**TASK GOAL**: Look in the material below for the line with "match mine with" and the line with "def State.reissued (s", then set down exactly those two lines and all lines between, nothing more.

□ □ □ □ □ □ □

-- ==== Sys2Proof/Machine/Crossbar.lean ====
section
/-! DEFINITION. The event crossbar (R375, R376, R383): its counters and terms, EVXCFG, EVSIG.PULSE, and the edge at which
pulses arrive and terms fire. -/
namespace Sys2Proof.Machine
open Sys2Proof

def Cluster.xcounter (c : Cluster) (i : Nat) : XCounter := Tab.get {} c.xcnt i
def Cluster.xtermAt (c : Cluster) (i : Nat) : XTerm := Tab.get {} c.xterm i

/-- EVXC i (R375). -/
def XCounter.word (x : XCounter) : Word :=
  boolBit x.en 63 ||| boolBit x.mp 56 ||| boolBit x.ms 48 ||| x.count.setWidth 64
def XCounter.ofWord (x : XCounter) (w : Word) : XCounter :=
  { x with en := w.getLsbD 63, mp := w.getLsbD 56, ms := w.getLsbD 48, count := w.setWidth 32 }
/-- Bits [63:0] of EVXT i (R375). -/
def XTerm.word (x : XTerm) : Word := boolBit x.en 63 ||| boolBit x.orC 62 ||| (x.v.setWidth 64 <<< 32) ||| x.sel.setWidth 64
def XTerm.ofWords (x : XTerm) (w thr : Word) : XTerm :=
  { x with en := w.getLsbD 63, orC := w.getLsbD 62, v := w.extractLsb' 32 4, sel := w.setWidth 16, thr := thr }

/-- Adds pulses to a counter, saturating (R375). -/
def XCounter.add (x : XCounter) (k : Nat) : XCounter := { x with count := BitVec.ofNat 32 (min 0xFFFFFFFF (x.count.toNat + k)) }

/-- A dropped pulse is counted for its sender's partition (R375, R472). DEDUCED (log 55). -/
def State.dropPulse (s : State) (p : PTag) : State := s.onPart p.toNat fun x => { x with evdrop := satInc x.evdrop }

/-- `k` pulses sent under a tag reach a counter (R375). DEDUCED (log 56). -/
def State.pulseCounter (s : State) (cl : Nat) (i : Nat) (k : Nat) (p : PTag) (sup : Bool) : State :=
  let c := s.cluster cl
  let x := c.xcounter i
  if !x.en || (!sup && x.tag != p) then s.dropPulse p else s.setCluster cl { c with xcnt := Tab.set c.xcnt i (x.add k) }

/-- The tag of a share (R313). -/
def Cluster.shareTag (c : Cluster) (sh : Fin 2) : PTag := if sh = 0 then c.zshare.setWidth 6 else c.zshare.extractLsb' 56 6

/-- A counter counts the matrix pulses of a share (R375). -/
def XCounter.counts (x : XCounter) (sh : Fin 2) : Bool := x.en && x.mp && (x.ms == (sh == 1))

/-- A matrix pulse of a share reaches every enabled counter that counts it; one of another tag drops it (R375). DEDUCED (log 143). -/
def State.matrixCount (s : State) (cl : Nat) (sh : Fin 2) : State :=
  let c := s.cluster cl
  let p := c.shareTag sh
  let hit := fun (e : Nat × XCounter) => if e.2.counts sh && e.2.tag == p then (e.1, e.2.add 1) else e
  let s1 := s.setCluster cl { c with xcnt := c.xcnt.map hit }
  (c.xcnt.filter fun e => e.2.counts sh && e.2.tag != p).foldl (fun s _ => s.dropPulse p) s1

/-- One thing that reaches an edge is applied: a configuration (R383), or a pulse. -/
def State.applyPulse (cl : Nat) (s : State) : Pulse → State
  | .counter i w =>
    let c := s.cluster cl
    s.setCluster cl { c with xcnt := Tab.set c.xcnt i.val ((c.xcounter i.val).ofWord w) }
  | .term i w thr =>
    let c := s.cluster cl
    s.setCluster cl { c with xterm := Tab.set c.xterm i.val ((c.xtermAt i.val).ofWords w thr) }
  | .edge => s
  | .command i p sup => s.pulseCounter cl i.val 1 p sup
  | .matrix sh => s.matrixCount cl sh
  | .signal _ i k p sup => s.pulseCounter cl i.val k.toNat p sup

/-- The order in which one edge applies what reaches it (R376): configurations, commands, the array, then cores by index. -/
def Pulse.rank : Pulse → Nat
  | .counter .. | .term .. | .edge => 0
  | .command .. => 1
  | .matrix _ => 2
  | .signal n .. => 3 + indexOf n

/-- Slot j of a term: its counter and threshold. -/
def XTerm.slotCounter (x : XTerm) (j : Nat) : Nat := (x.sel.extractLsb' (4 * j) 4).toNat
def XTerm.slotThreshold (x : XTerm) (j : Nat) : Nat := (x.thr.extractLsb' (16 * j) 16).toNat
/-- The valid slots of a term. -/
def XTerm.slots (x : XTerm) : List Nat := (List.range 4).filter fun j => x.v.getLsbD j

/-- The satisfied slots of a term, in ascending order, each after the thresholds of those before it (R376). -/
def XTerm.satisfied (x : XTerm) (count : Nat → Nat) : List Nat :=
  x.slots.foldl (fun (acc : List Nat) j =>
    let used := (acc.filter fun i => x.slotCounter i == x.slotCounter j).foldl (fun u i => u + x.slotThreshold i) 0
    if used + x.slotThreshold j ≤ count (x.slotCounter j) then acc ++ [j] else acc) []

/-- A term's condition holds: it is enabled, has a valid slot and an armed command (R376). -/
def XTerm.fires (x : XTerm) (count : Nat → Nat) : Bool :=
  let sat := x.satisfied count
  x.en && !x.slots.isEmpty && !x.armed.isEmpty &&
    (if x.orC then !sat.isEmpty else sat.length == x.slots.length)

/-- A cluster's counts. -/
def Cluster.count (c : Cluster) (i : Nat) : Nat := (c.xcounter i).count.toNat

/-- Evaluates one term (R376): where it fires, the counters lose its thresholds and its oldest armed command starts. -/
def State.evalTerm (cl : Nat) (s : State) (t : Nat) : State :=
  let c := s.cluster cl
  let x := c.xtermAt t
  if !x.fires c.count then s
  else
    let cnt := (x.satisfied c.count).foldl (fun (m : List (Nat × XCounter)) j =>
      let y := Tab.get {} m (x.slotCounter j)
      Tab.set m (x.slotCounter j) { y with count := y.count - BitVec.ofNat 32 (x.slotThreshold j) }) c.xcnt
    let s := s.setCluster cl { c with xcnt := cnt, xterm := Tab.set c.xterm t { x with armed := x.armed.drop 1 } }
    match x.armed.head? with
    | none => s
    | some (n, cls, seq) => s.startCmd n cls seq

/-- A pulse is bound for a counter of a context: its sender's, or for a sender in supervisor mode, the context's that has the counter; the
array's pulses are those of its own share. -/
def Pulse.boundFor (x : Ctx) : Pulse → Bool
  | .command i p sup | .signal _ i _ p sup => if sup then x.xcnt.any fun e => e.1 == i.val else p == x.ptag
  | .matrix _ | .counter .. | .term .. | .edge => false
/-- A pulse is held while the context that it is bound for is out (R384, R467). -/
def State.pulseHeld (s : State) (cl : Nat) (x : Pulse) : Bool := s.outCtxs.any fun e => e.1 == cl && x.boundFor e.2

/-- What is to reach the crossbar, without what is held. -/
def State.pulsesDue (s : State) (cl : Nat) : List (Nat × Pulse) := (s.cluster cl).pulses.filter fun x => !s.pulseHeld cl x.2

/-- An edge of the crossbar applies `ps` in the order of R376, evaluates the terms in ascending order, and where a term fired, there is
an edge at `again`. -/
def State.xbarEdge (s : State) (cl again : Nat) (ps : List Pulse) : State :=
  let s1 := (ps.mergeSort fun x y => decide (x.rank ≤ y.rank)).foldl (State.applyPulse cl) s
  let c1 := s1.cluster cl
  let fired := (List.range 32).any fun t => (c1.xtermAt t).fires c1.count
  let s2 := (List.range 32).foldl (State.evalTerm cl) s1
  if fired then s2.pulse cl again .edge else s2

/-- XBAR_PULSE_ARRIVE (R376): the crossbar's next edge at which something reaches it, or with nothing on its way an edge at the clk of the
state. -/
def execXbarPulseArrive (cl : Nat) (s : State) : Host.Outcome State Fault Refusal :=
  let c := s.cluster cl
  let due := s.pulsesDue cl
  let t := (due.map (·.1)).min?.getD s.clk
  let now := fun (x : Nat × Pulse) => x.1 == t && !s.pulseHeld cl x.2
  .next ((s.setCluster cl { c with pulses := c.pulses.filter fun x => !now x }).xbarEdge cl (t + 1) ((c.pulses.filter now).map (·.2)))

def execEvxcfgC (h : Hdr) (a : GReg) (i : BitVec 4) (s : State) : Host.Outcome State Fault Refusal :=
  issueWord h 0 0 0 { srcs := [opG a] } (fun s =>
    if s.xbarDenied false i.toNat then .trap s .bounds (xbarVal false i.toNat) 0
    else .done (s.pulse (clusterOf s.cur) (s.cc.tmg.clk + 1) (.counter i.toFin (s.cc.rdG a)))) s

def execEvxcfgT (h : Hdr) (a b : GReg) (i : BitVec 5) (s : State) : Host.Outcome State Fault Refusal :=
  issueWord h 0 0 0 { srcs := [opG a, opG b] } (fun s =>
    if s.xbarDenied true i.toNat then .trap s .bounds (xbarVal true i.toNat) 0
    else .done (s.pulse (clusterOf s.cur) (s.cc.tmg.clk + 1) (.term i.toFin (s.cc.rdG a) (s.cc.rdG b)))) s

def execEvxcfgR (h : Hdr) (d : GReg) (term : Bool) (i : BitVec 5) (s : State) : Host.Outcome State Fault Refusal :=
  issueWord h 0 0 0 { dsts := [opG d] } (fun s =>
    let c := s.cluster (clusterOf s.cur)
    if s.xbarDenied term i.toNat then .trap s .bounds (xbarVal term i.toNat) 0
    else
      let w := if term then (c.xtermAt i.toNat).word else (c.xcounter i.toNat).word
      .done (s.setCc (s.cc.result s.cc.tmg.clk 2 (.g d w)))) s

/-- EVSIG.PULSE (R236, R376): k pulses to a counter of the cluster at the second edge after its issue; a count of 0 has no effect. -/
def execEvsigPulse (h : Hdr) (c : BitVec 4) (cnt : BitVec 16) (s : State) : Host.Outcome State Fault Refusal :=
  issueWord h 0 0 0 {} (fun s =>
    if cnt = 0 then .done s
    else .done (s.pulse (clusterOf s.cur) (s.cc.tmg.clk + 2) (.signal s.cur c.toFin cnt s.cc.ptag s.cc.regs.trap.sup))) s

end Sys2Proof.Machine
end

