/-- The domains of the entries that are lost with a die's queues (R431): the entries are gone, counted in their domains no more (R428), and
each domain is charged once. -/
def State.chargeQueues (s : State) (lost l : Nat) : State :=
  s.queues.foldl (fun (s : State) q =>
    let mine := match q.1 with
      | .cluster p cl => if clusterDie cl = lost then some p else none
      | .die p d => if d = l then some p else none
    match mine with
    | none => s
    | some p =>
      let tag : PTag := BitVec.ofNat 6 p
      let es := s.queue q.1
      let s := es.foldl (fun (s : State) (e : QEntry) => s.addTasks tag ((s.actor tag).getD 0) e.dom (-(BitVec.ofNat 64 e.left))) (s.setQueue q.1 [])
      (es.foldl (fun (a : State × List Word) (e : QEntry) =>
        if e.dom = 0 then (a.1.chargeLaunch e.launch e.cont.wid false, a.2)
        else if a.2.contains e.dom then a
        else match a.1.actor tag with
          | some n => (a.1.chargeDomain tag n e.launch e.cont.wid chainDepth e.dom, e.dom :: a.2)
          | none => (a.1.chargeLaunch e.launch e.cont.wid true, e.dom :: a.2)) (s, [])).1) s

/-- What was kept for a lost die: its cores, clusters and packets (R499, R500). -/
def State.loseDie (s : State) (d : Nat) : State :=
  let cores := (s.cores.filter fun e => dieOf e.1 == d).map (·.1)
  let s := cores.foldl (fun (s : State) n => (s.leaveGang n false).setCore n { s.initCore n with mode := .fenced, lt := (s.core n).maxTime }) s
  let gone := s.net.filter fun k => dieOf k.dst == d || dieOf k.src == d
  { s with net := s.net.filter fun k => !(dieOf k.dst == d || dieOf k.src == d)
           fdrop := BitVec.ofNat 32 (min 0xFFFFFFFF (s.fdrop.toNat + gone.length))
           clusters := s.clusters.filter fun e => clusterDie e.1 != d
           charges := s.charges.filter fun x => dieOf x.core != d }

/-- A claim that a lost die has taken and whose answer has not arrived, as its sender sends it again (R391, R499). -/
def State.claimAgain (s : State) (f : Nat → Nat) (k : Packet) : Option Packet :=
  match k.ev with
  | .channelClaimAnswer m _ => some { k with src := f k.src, dst := f m.dst, due := k.due, sup := (s.core k.dst).regs.trap.sup
                                             ev := .channelClaim { m with dst := f m.dst } }
  | _ => none

/-- The requests that surviving dies sent to a lost one and that it has not answered, as their senders send them again to the die
that takes its place (R499): those on the way, those it has taken up and not answered, and those whose answers are on the way. -/
def State.reissued (s : State) (t : Takeover) (e : DieEntry) : List Packet :=
  let f := fun (n : Nat) => if dieOf n = t.lost then standCore e n else n
  let moved := (t.unanswered ++ s.net.filter fun k => dieOf k.dst == t.lost && dieOf k.src != t.lost).map fun (k : Packet) =>
    { k with dst := f k.dst, ev := moveEvent (clusterOf (f k.dst)) f k.ev }
  moved ++ (s.net.filter fun k => dieOf k.src == t.lost && dieOf k.dst != t.lost).filterMap (s.claimAgain f)
/-- The claims that a lost die is about to take, as events of the die that takes its place. -/
def State.claimsOwed (s : State) (t : Takeover) (e : DieEntry) : List Instr :=
  let f := fun (n : Nat) => if dieOf n = t.lost then standCore e n else n
  s.pending.map fun i => match i with
    | .channelClaim m => if dieOf m.dst = t.lost then .channelClaim { m with dst := f m.dst } else i
    | i => i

□ □ □ □ □ □ □

**TASK OUTPUT**:
    match mine with
    | none => s
    | some p =>
      let tag : PTag := BitVec.ofNat 6 p
      let es := s.queue q.1
      let s := es.foldl (fun (s : State) (e : QEntry) => s.addTasks tag ((s.actor tag).getD 0) e.dom (-(BitVec.ofNat 64 e.left))) (s.setQueue q.1 [])
      (es.foldl (fun (a : State × List Word) (e : QEntry) =>
        if e.dom = 0 then (a.1.chargeLaunch e.launch e.cont.wid false, a.2)
        else if a.2.contains e.dom then a
        else match a.1.actor tag with
          | some n => (a.1.chargeDomain tag n e.launch e.cont.wid chainDepth e.dom, e.dom :: a.2)
          | none => (a.1.chargeLaunch e.launch e.cont.wid true, e.dom :: a.2)) (s, [])).1) s

/-- What was kept for a lost die: its cores, clusters and packets (R499, R500). -/
def State.loseDie (s : State) (d : Nat) : State :=
  let cores := (s.cores.filter fun e => dieOf e.1 == d).map (·.1)
  let s := cores.foldl (fun (s : State) n => (s.leaveGang n false).setCore n { s.initCore n with mode := .fenced, lt := (s.core n).maxTime }) s
  let gone := s.net.filter fun k => dieOf k.dst == d || dieOf k.src == d
  { s with net := s.net.filter fun k => !(dieOf k.dst == d || dieOf k.src == d)
           fdrop := BitVec.ofNat 32 (min 0xFFFFFFFF (s.fdrop.toNat + gone.length))
           clusters := s.clusters.filter fun e => clusterDie e.1 != d
           charges := s.charges.filter fun x => dieOf x.core != d }

/-- A claim that a lost die has taken and whose answer has not arrived, as its sender sends it again (R391, R499). -/
def State.claimAgain (s : State) (f : Nat → Nat) (k : Packet) : Option Packet :=
  match k.ev with
  | .channelClaimAnswer m _ => some { k with src := f k.src, dst := f m.dst, due := k.due, sup := (s.core k.dst).regs.trap.sup
                                             ev := .channelClaim { m with dst := f m.dst } }
  | _ => none

/-- The requests that surviving dies sent to a lost one and that it has not answered, as their senders send them again to the die
that takes its place (R499): those on the way, those it has taken up and not answered, and those whose answers are on the way. -/
def State.reissued (s : State) (t : Takeover) (e : DieEntry) : List Packet :=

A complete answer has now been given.